Para los que deseen participar en este concurso ideado por pinchad aquí para conocer sus bases.
LA SEMILLA
Shazén, ataviado con su larga túnica negra avanza despacio bordeando las montañas hacia el valle. Una capucha oculta la mayor parte de su cabeza y algunos mechones de pelo ondulado hacen lo mismo con su rostro grisáceo. El corcel que monta presenta grandes llagas por todo su cuerpo. Algunas de estas úlceras dejan al descubierto su fisionomía muscular y ósea. Al llegar a lo alto de una colina se detiene.
Desmonta y comienza a adentrarse en el valle. A su alrededor, los restos de la más cruentas de las batallas. Miles de cuerpos pavimentan el suelo, no queda claro dónde terminan unos y empiezan otros, formando un mosaico del horror. Shazén, el nigromante, sujeta con fuerza la talega que porta una semilla salida del mismo infierno. Solo algo tan vil podría sobrevivir en esa tierra yerma. Su fruto sumirá el mundo en tinieblas.

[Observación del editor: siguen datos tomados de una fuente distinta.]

/-- SOFT_RESET, block by block: the configuration is kept, the run state is cleared, and a transaction is cut into a
settle of four byte times; a settle that follows an earlier cut runs on. That a running grant pause ends with it is the
model's inference (DEDUCED, log entry 8), and so is that in STOPPED too it sets the run state of R82, the pass number that
a DISARM kept included (DEDUCED, log entry 28). -/
def Obligations.SoftResetResult : Prop :=
  ∀ s : State, s.resetHeld = false → ∃ l : LinkEngine,
    exec .softReset s = .next
      { window := { s.window with
          commandCode := 13#8, answer := .accepted, detail := 0#4, refused := false, repeated := false,
          reason := .none, refusedAddress := 0#7, latch := 0#12 }
        stations := { s.stations with failures := Vector.replicate 16 0#4 }
        tables := { s.tables with check := ⟨.none, 0#6⟩ }
        trigger := { s.trigger with runs := Vector.replicate 4 .stopped, overrun := 0#9 }
        seq := State.reset.seq
        arb := { State.reset.arb with mode := s.arb.mode, windowLength := s.arb.windowLength }
        direct := { s.direct with slots := State.reset.direct.slots, order := [] }
        link := l
        results := { State.reset.results with
          resultSelect := s.results.resultSelect, maskSelect := s.results.maskSelect, policy := s.results.policy }
        port := s.port, resetHeld := false, now := s.now, pending := s.pending } ∧
    (s.link.phase = .idle ∨ s.link.txn = none → l = s.link) ∧
    (∀ x, s.link.phase ≠ .idle → s.link.txn = some x →
      l = { rate := s.link.rate, phase := .settle, txn := none, timer := some (s.now + x.rate.byteTime * 4), rx := [],
            endWatch := false, incoming := s.link.incoming })

/-! ## What every step keeps -/

/-- The state after reset meets every invariant of Safety.lean. -/
def Obligations.ResetMeetsInvariant : Prop := State.reset.Inv

/-- Every step keeps the tables in range, the failure counts within their limits and the enabled addresses apart. -/
def Obligations.StepKeepsTables : Prop :=
  ∀ s t : State, s.Inv → step s = .next t → t.TablesOk

/-- Every step keeps a result slot's overwritten flag clear unless the slot is FRESH. -/
def Obligations.StepKeepsOverwrittenFlags : Prop :=
  ∀ s t : State, s.SlotsOk → step s = .next t → t.SlotsOk

/-- Every step keeps the Link Engine's record, timer and attempt number in step with its state, and the record holds a
write value for a WRITE and for no other operation. -/
def Obligations.StepKeepsEngine : Prop :=
  ∀ s t : State, s.Inv → step s = .next t → t.LinkOk

/-- Every step keeps the service-order list: exactly the QUEUED slots, each once, URGENT entries first; and the ACTIVE
slot is the one whose transaction is with the engine. -/
def Obligations.StepKeepsServiceOrder : Prop :=
  ∀ s t : State, s.Inv → step s = .next t → t.DirectOk

/-- Every step keeps the Sequencer's top state, contexts, suspension record, pending set, tenure, queue and hold list in
the relations chapters 4, 5, 8 and 9 state. An injected run that has ended waits for its hand-over only in QUEUE_WAIT
with an item suspended, by R98, also where ABORT_CHAIN ended it: R155's words there are read as R98's first case
(DEDUCED, log entry 7). -/
def Obligations.StepKeepsSequencer : Prop :=
  ∀ s t : State, s.Inv → step s = .next t → t.SequencerOk

/-- Every step keeps the lock state's conditions and leaves no grant unmade that a decision would make, but for a grant to
the Sequencer that is left to a happening of its own in the same moment, as R152's and R159's pairs read; and one is left
so only while a decision would make it. That every other grant is made in the happening that lets it be made, and that
either may be so for the Sequencer's, is the model's inference (DEDUCED, log entry 27). -/
def Obligations.StepKeepsArbiter : Prop :=
  ∀ s t : State, s.Inv → step s = .next t → t.LockOk ∧ t.Decided

/-! ## Rules of the whole machine -/

/-- While the Sequencer is not STOPPED, no command and no happening but the reset pin changes a locked word. -/
def Obligations.ConfigurationStandsWhileArmed : Prop :=
  ∀ (c : Instr) (s t : State), s.seq.top ≠ .stopped → c ≠ .resetNAssert → c ≠ .resetNRelease →
    exec c s = .next t → s.SameConfiguration t

/-- STOPPED is left by ARM alone, and STOPPING only into STOPPED. -/
def Obligations.StoppedLeftByArmAlone : Prop :=
  ∀ (c : Instr) (s t : State), s.Inv → exec c s = .next t →
    (s.seq.top = .stopped → c ≠ .arm → t.seq.top = .stopped) ∧
    (s.seq.top = .stopping → t.seq.top = .stopping ∨ t.seq.top = .stopped)

/-- ARM, DISARM and the abort commands leave every entry's configuration, count and health as they stand. -/
def Obligations.AbortsLeaveHealth : Prop :=
  ∀ (c : Instr) (s t : State), c ∈ [Instr.arm, .disarm, .abortItem, .abortChain, .abortAll] →
    exec c s = .next t → t.stations = s.stations ∧ ∀ e, t.health e = s.health e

De repente algo llama su atención. Acelera el paso sobre cascos y corazas ajados hasta llegar a aquello que contrasta con todo el siniestro paisaje. Una flor de exquisita belleza se abre paso exhibiendo los más vivos colores que hasta las nubes grises parecen apartarse de su cenit. Shazén cae de rodillas, un escalofrío recorre su cuerpo; cómo algo tan hermoso puede tener cabida en este cuadro del terror. Siente como su corazón bombea sangre renovada por todo su cuerpo y sensaciones que creía olvidadas brotan en su interior. Nunca había padecido tanto temor. La cálida luz se abre hueco inundándolo de esperanza.
El que fue a sembrar ha cosechado.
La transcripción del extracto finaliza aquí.